AVIVA-BERLIN.de im März 2024 - Beitrag vom 21.03.2012


Lila Lili und Petites révélations
Clarissa Lempp

"Lila Lili" und "Petites révélations" von Marie Vermillard tragen eine ganz eigene Handschrift. Zwischen Sozialstudie und experimentellem Film finden die beiden Filme einen einzigartigen Blick.




Die deutschsprachige Filmzeitschrift Revolver beglückt seit einigen Jahren CineastInnen mit klugen Interviews, Texten von und zu FilmemacherInnen und Themenschwerpunkten. Das aktuelle Arthouse Kino hat hier ein Forum gefunden in der Redaktion um Christoph Hochhäusler und Benjamin Heisenberg, selbst Regisseure der viel beschworenen Berliner Schule. Gemeinsam mit der Filmgalerie 451 veröffentlicht das Revolver Magazin außerdem eine DVD-Edition mit Perlen des weltweiten aber oft weniger bekannten Filmschaffens. Neben dem ausgezeichnetem Frühwerk "Blisfully yours" des thailändischen Regisseurs Apichatpong Weerasethakuls wurden auch andere gefeierte Filme wie "Der Sohn" von Jean-Pierre und Luc Dardenne für den deutschen Markt aufbereitet. Nach Angela Schanelecs "Marseille" ist mit Marie Vermillard das zweite Mal eine Regisseurin im Fokus der Revolver Edition. Gleich zwei Filme der französischen Regisseurin finden sich auf der DVD. Der Lang-Spielfilm "Lila Lili" aus dem Jahr 1998 und der 55-minütige experimentelle Spielfilm "Petites révélations" von 2006.

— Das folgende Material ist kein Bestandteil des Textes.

-- ==== Sys2Proof/Machine/Dispatch.lean ====
section
/-! DEFINITION. One arm per instruction: the body that runs at completion, with the key-length check, the
flags and the RK store (42_block_core.md R84). -/

namespace Sys2Proof.Machine

/-- The completion of a decoded command (R84). -/
def exec (i : Instr) (s : State) : Host.Outcome State Fault Refusal :=
  match i with
  | .encAes => Sys2Proof.Machine.execEncAes s
  | .encDes => Sys2Proof.Machine.execEncDes s
  | .decAes => Sys2Proof.Machine.execDecAes s
  | .decDes => Sys2Proof.Machine.execDecDes s
  | .cbceAes => Sys2Proof.Machine.execCbceAes s
  | .cbceDes => Sys2Proof.Machine.execCbceDes s
  | .cbcdAes => Sys2Proof.Machine.execCbcdAes s
  | .cbcdDes => Sys2Proof.Machine.execCbcdDes s
  | .kschedAes => Sys2Proof.Machine.execKschedAes s
  | .kschedDes => Sys2Proof.Machine.execKschedDes s
  | .knormAes => Sys2Proof.Machine.execKnormAes s
  | .knormDes => Sys2Proof.Machine.execKnormDes s
  | .ivgenAes => Sys2Proof.Machine.execIvgenAes s
  | .ivgenDes => Sys2Proof.Machine.execIvgenDes s
  | .padAes n => Sys2Proof.Machine.execPadAes n s
  | .padDes n => Sys2Proof.Machine.execPadDes n s
  | .unpadAes => Sys2Proof.Machine.execUnpadAes s
  | .unpadDes => Sys2Proof.Machine.execUnpadDes s
  | .b64e n => Sys2Proof.Machine.execB64e n s
  | .b64d => Sys2Proof.Machine.execB64d s

end Sys2Proof.Machine
end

Lila Lili - der Titel entspringt dem Ende des Films, wenn die Wehen-geplagte Protagonistin dies als mögliche Namen ihres Kindes hinausschreit. Überhaupt ist Micheline eine recht lautstarke, unentschlossene und eigensinnige Figur. Ihr ungebändigtes Haar scheint ihrem Wesen vorauszueilen. Mit der Feststellung der Schwangerschaft taucht Regisseurin Marie Vermillard in das Leben von Micheline ein. Micheline ist ein schräger Charakter, eine Außenseiterin. Sie lebt in einem Frauenhaus für Schwangere, in dem sie wenige Kontakte hat, außer einer Freundin. Mal ist Micheline unglaublich redebedürftig, dann wieder still und undurchsichtig. Als sie Simon kennenlernt, verliebt der sich in ihre Freundin und da Micheline keine weiteren Bemühungen um Simon anstrengt gibt es kein Happy End, aber eben auch kein Drama. Selbst die Frage nach dem Vater ihres Kindes bleibt unbeantwortet. Nichts will sich so recht entwickeln bei Micheline und wo sie hin will, wird nicht klar. Auch wenn die Kamera immer wieder ihre Perspektive einnimmt, bleibt doch vieles an der Protagonistin fremd - und eigenartig. Ihr Inneres erklärt sie nicht, vielmehr rückt die Kamera ihrem Erleben nach, ohne eine Reflektion dessen auf der Erzählebene abzuverlangen. Manchmal gleitet die Kamera auch ab, bleibt kurz an Neben-Geschichten hängen, die dann doch nicht zu Ende erzählt werden. Auch auf der filmischen Ebene wechseln realistische Sozialstudie und atmosphärisch stilisierte Alltagsbilder. Aber dieses Dazwischen, das Angerissene, Fragmentarische, das Widersprüchliche lenkt nicht ab oder irritiert, sondern legt vielmehr die Konzentration noch stärker auf die prekären Verhältnisse, in denen Micheline sich bewegt.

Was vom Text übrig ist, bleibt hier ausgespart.